Since I signed up at first @womenedscotland event on Saturday I've been trying to decide what to write for first go at this.
So over the past couple of days I've spoken to colleagues about the event and began spreading the news about the new networks. At same time I began to reflect on what difference this kind of network would have made to me over the years.
It struck me that whilst I didn't have the formal networks of #womened I did have an incredible network of amazing women who sought empower me to have the choice to progress on my leadership journey. My take home message from Saturday.
From the wonderful teachers in St Joe's and Stranraer Academy to EIS pals who made sure I got to make my first speech at AGM in a supported environment. From my wee mam who always managed to let me know she was proud of me (even if it was via a pal) to those who have given me feedback over the years about a range of activities. Each and every one has seen me on an ever more exciting journey.
And it is to one of those feedback sessions that I so often reflect when I'm supporting others in going for interviews. When I hear 'but it is easy for you...' I tell them of the interview that turned the tide for me...and I didn't get the job.
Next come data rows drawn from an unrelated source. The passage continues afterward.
-- ==== Sys2Proof/Machine/State/Device.lean ====
section
/-!
DEFINITION. State of time and the device (01, 02), repair and wear (18), boot, images and keys (19), stacking (20), power (21), the
connector (22) and the Criek monitor (23).
-/

namespace Sys2Proof.Machine

/-- Where in its tick the device is (R18). The work of dispatch is done as the tick begins, so the first phase kept is work. -/
inductive Phase where
  | work | commit | turn
deriving DecidableEq, Repr

/-- The clock states of R30, with the codes 0 to 3 of TIME_QUERY. -/
inductive ClockState where
  | freerun | acquiring | locked | holdover
deriving DecidableEq, Repr

/-- Time (R17 to R32): the tick, its phase, period code, G, the pending period change, the PTP time at the start of the tick, cycles
before this tick, the clock state, sources and corrections. `stateNs` is how long the clock has been in its state,
`belowNs` how long Δ has stayed below 50 ns, `offset` Δ in ns, `slew` the f still to remove, in tenths of a ns, `freq` the frequency correction last
applied (R30; its value is free, log 62), `ppsOut` PPS_OUT (R476). `tick` counts tick boundaries, which timers count, and `jumped` is how far a
stack has stepped the tick number forward (R20, R438): the tick number is their sum. -/
structure Time where
  tick : Nat
  jumped : Nat
  phase : Phase
  period : Nat
  gate : Nat
  pendPeriod : Option (Nat × Nat)
  sec : Nat
  ns : Nat
  frac : Nat
  cycBase : Nat
  clock : ClockState
  source : Nat
  qualStack : Bool
  qualPtp : Bool
  qualPps : Bool
  ptpPrio : Nat
  ppsPrio : Nat
  ptpLane : Nat
  domain : Nat
  stateNs : Nat
  belowNs : Nat
  holdoverSec : Nat
  offset : Int
  slew : Int
  freq : Int
  ppsOut : Bool
  ppsStamp : Nat × Nat
deriving DecidableEq, Repr

/-- The tick number of R20. -/
def Time.number (t : Time) : Nat := t.tick + t.jumped

/-- The causes of RECOVERING (R11). -/
inductive Recover where
  | mp | channel | yard (phys : Nat) | master
deriving DecidableEq, Repr

/-- Causes of device states (R11), the state, CAUSES and CAPACITY in force since the last turn (R24, R215), the causes that held at the last gate,
the DRAM division (R16), and when a commanded full reset comes or which notice it waits for (R233). -/
structure Device where
  state : Nat
  starting : Bool
  testing : Bool
  recovers : List Recover
  unmanaged : Bool
  recoveryWait : Bool
  controlMib : Nat
  controlMibNext : Nat
  resetAt : Option Nat
  resetFor : Option (Nat × Nat)
  causesIn : Nat
  gateCauses : Nat
  capacity : Nat
deriving DecidableEq, Repr

/-- What a physical yard is doing (R34, R381, R391). -/
inductive YardUse where
  | active | resting | retired
deriving DecidableEq, Repr

/-- The steps of a swap (R391 to R396). -/
inductive SwapStage where
  | waiting | testing | mirroring | mirrored
deriving DecidableEq, Repr

/-- A swap: outgoing and incoming physical yards, the logical yard, its step, whether a fault forces it, whether ROTATE_NOW asked for it,
once it is ready the first tick whose turn may apply it (R24), and, once step 1 of a forced swap is done, that and the spread entries to restore
(R396). -/
structure Swap where
  out : Nat
  inn : Nat
  logical : Nat
  stage : SwapStage
  forced : Bool
  asked : Bool
  due : Nat
  saved : List (Nat × Nat)
  settled : Bool
deriving DecidableEq, Repr

/-- A repair-map entry (R383, R384). -/
structure MapEntry where
  type : Nat
  unit : Nat
  source : Nat
  target : Nat
deriving DecidableEq, Repr

/-- A repair-log record (R411). -/
structure RepairRec where
  seq : Nat
  tick : Nat
  sec : Nat
  action : Nat
  type : Nat
  status : Byte
  entry : BitVec 64
deriving DecidableEq, Repr

/-- Repair, wear and processors (18). Stress counts have 20 fraction bits. `used` and `retired` count per row of R381. A laser or
electrical-lane spare in use is kept as 1 + the element that it replaces; `laneWork` is the replacement that a lane waits for, 1 of its
laser, 2 of its electrical lane. `mps` and `farriers` say which are usable, `mpFail` is a failed MP before the turn of its fail-over. `reported` are the addresses, of the packet
buffer or of DRAM, whose rows the Farrier is to test (R156, R367). -/
structure Repair where
  yardUse : List YardUse
  swap : Option Swap
  forcedWait : List Swap
  stress : FMap Nat
  checkFails : FMap Nat
  map : List MapEntry
  log : List RepairRec
  logSeq : Nat
  used : FMap Nat
  retired : FMap Nat
  sramRows : FMap Nat
  sramCols : FMap Nat
  lasers : FMap Nat
  bias : FMap Nat
  laserTemp : FMap Nat
  elanes : FMap Nat
  laneWork : FMap Nat
  ppr : FMap Nat
  dramRows : FMap Nat
  withdrawnRows : List (Nat × Nat)
  channels : List Bool
  moving : Option Nat
  moveDone : Bool
  stages : List Bool
  mps : List Bool
  mpActive : Nat
  mpReloading : Option Nat
  mpReloads : Nat
  mpFail : Option Nat
  mpSwitch : Option (Nat × Nat × Nat)
  farriers : List Bool
  farrierUp : List Bool
  farrierActive : Nat
  farrierReloads : Nat
  flash : List Bool
  rotationOn : Bool
  rotationDays : Nat
  patrolOn : Bool
  patrolDays : Nat
  appends : List (Nat × Nat)
  consumed : Nat
  corrected : FMap Nat
  reported : List (Bool × Nat)
deriving DecidableEq, Repr

/-- A journal record (R415): number, kind, value. Only records in force are kept. -/
structure JRec where
  jseq : Nat
  kind : Nat
  value : Nat
deriving DecidableEq, Repr

/-- What survives power loss (R414 to R418): key slots, revocations, lifecycle steps, the journal (records in force of the active bank,
its generation, and how many locations it has used), and the flash chips. -/
structure Nv where
  keys : FMap (Option (Nat × Nat))
  revoked : List Nat
  lifecycle : Nat
  journal : List JRec
  jseq : Nat
  bankGen : Nat
  bankUsed : Nat
  chip0 : FMap Byte
  chip1 : FMap Byte
deriving DecidableEq, Repr

/-- How far boot has come (R427, R430). -/
inductive BootStage where
  | waitRepair | repaired | selected | released | yards | stuck
deriving DecidableEq, Repr

/-- Boot (R427 to R433): straps as sampled, the stage, what runs, failed slots of this power-up, recovery window and rounds, and the image
of the standby MP (slot, SEQ, VERSION). `coldStart` says that this power-up is a power cycle not yet counted (R415), `fenced` that stage 1 has set
and locked the fences (R428), and `started` holds the processors that have been released, in order: 0 the SP, 1 and 2 MP A and B, 3 and 4 Farrier A and B
(R427, R430). -/
structure Boot where
  straps : Straps
  stage : BootStage
  runSlot : Option Nat
  runSeq : Nat
  runVersion : Nat
  fromRecovery : Bool
  mpRunning : Bool
  firstRun : Option Nat
  bootOk : Bool
  tried : List Nat
  window : Bool
  windowHeld : Bool
  /-- The window that is open stands before this round's selection (R431, BOOT_MODE 11). -/
  preSelect : Bool
  rounds : Nat
  recoveryPers : Bool
  standby : Option (Nat × Nat × Nat)
  endpointUp : Bool
  coldStart : Bool
  fenced : Bool
  started : List Nat
deriving DecidableEq, Repr

/-- A stack-wide commit that this module took (R443): the batch, the tick of its PREPARE, the members that answered READY, T once known, and
whether the master was lost during it. The armed COMMIT holds the rest. -/
structure StackCommit where
  batch : Nat
  start : Nat
  ready : List Nat
  goTick : Option Nat
  lost : Bool
deriving DecidableEq, Repr

/-- Stacking (20). `members` are the positions of the membership and `unwell` those that a position's heartbeats do not show healthy (R437), `heard` is
the last CONTROL message that reached the MP firmware, with its stamp, its code and what it is about (R436), `missed` boundaries without a marker, `markers` those counted after a
takeover (R441), `joinAt` an announced join as (position, its tick number, turn), `commit` the stack commit that this module runs or forwarded,
`prepared` batches with the tick of PREPARE and whether READY was answered, `going` batches with T, `outcomes` of the last 256 (R443),
`groups` STACK_GROUP members, `stages` STACK_STAGE bindings as (program, entry, position). -/
structure Stack where
  members : List Nat
  unwell : List Nat
  heard : Option (Word × Nat × Nat)
  master : Nat
  isolated : Bool
  missed : Nat
  markers : Nat
  takeover : Bool
  joinAt : Option (Nat × Nat × Nat)
  commit : Option StackCommit
  prepared : List (Nat × Nat × Bool)
  going : List (Nat × Nat)
  outcomes : List (Nat × Nat × Bool)
  groups : FMap (List Half)
  stages : List (Nat × Nat × Nat)
deriving DecidableEq, Repr

/-- The power states of R456. -/
inductive PowerState where
  | feed | rideThrough | warned | down | tripped
deriving DecidableEq, Repr

/-- Power, thermal and pins (21, 22). Temperatures are in 1/16 °C. -/
structure Power where
  st : PowerState
  vinMv : Nat
  holdupMv : Nat
  estimate : Nat
  cm : Nat
  inSag : Bool
  capCfg : Nat
  thermalCap : Option Nat
  level : Nat
  cappedTicks : Nat
  junction : Int
  plate : Int
  thermAlert : Bool
  warn : Bool
  pwrGood : Bool
  resetInLow : Bool
  prevUnsafe : Option Nat
  lasersOff : Bool
  smbus : Option Half
  mctpEid : Byte
  mctpReply : Option (List Byte)
  tapIr : Nat
  boundary : List Bool
  extest : Bool
deriving DecidableEq, Repr

/-- One line of monitor output: the final lines of R485, and output lines as a label with numbers. -/
inductive MonLine where
  | ok
  | err (code : Byte)
  | text (label : String) (values : List Nat)
deriving DecidableEq, Repr

/-- A LOAD in progress (R493): its length, the bytes so far, the block number expected. -/
structure MonLoad where
  len : Nat
  data : List Byte
  block : Nat
  safeHold : Bool
deriving DecidableEq, Repr

/-- The Criek monitor (23) and the unlock of group 0x0D (R246), whose expiry waits for a turn (R247). `criek` is the server: false for Criek-ROM. -/
structure Monitor where
  criek : Bool
  session : Option MonPath
  baud : Nat
  baudNext : Option Nat
  tapCriek : Bool
  out : List MonLine
  load : Option MonLoad
  unlockYards : BitVec 32
  unlockUntil : Nat
  expiring : Bool
deriving DecidableEq, Repr

end Sys2Proof.Machine
end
I'd been for a couple of other DHT posts when I got an interview at a local school where I knew the HT well. It was a prized job and I set off in my best interview suit. I didn't get it. In her feedback the HT couldn't have been nicer...'you answered all the questions well but the you I know didn't shine through. Your personality was lost'
I took that advice and reflected on what had happened. My conclusion, the advice I share with others, was that I was acting what I thought the part called for rather than showing how I'd do it. Further in acting the part I'd dressed the part...that best interview suit went straight to the charity shop. I'm not a suit sorta gal. Indeed it has been said I am 'colourful' in my dress. Once I started to dress as me for interviews I was me in the interview and whilst I still don't always get the job I know it isn't because I wasn't being me.
On this first #womenedwednesday I posted 'Find what works for you and believe in it. Who knows you better than yourself?' and I stand by that. Not every job will be for you but if you are true to yourself you'll be able to cope with that.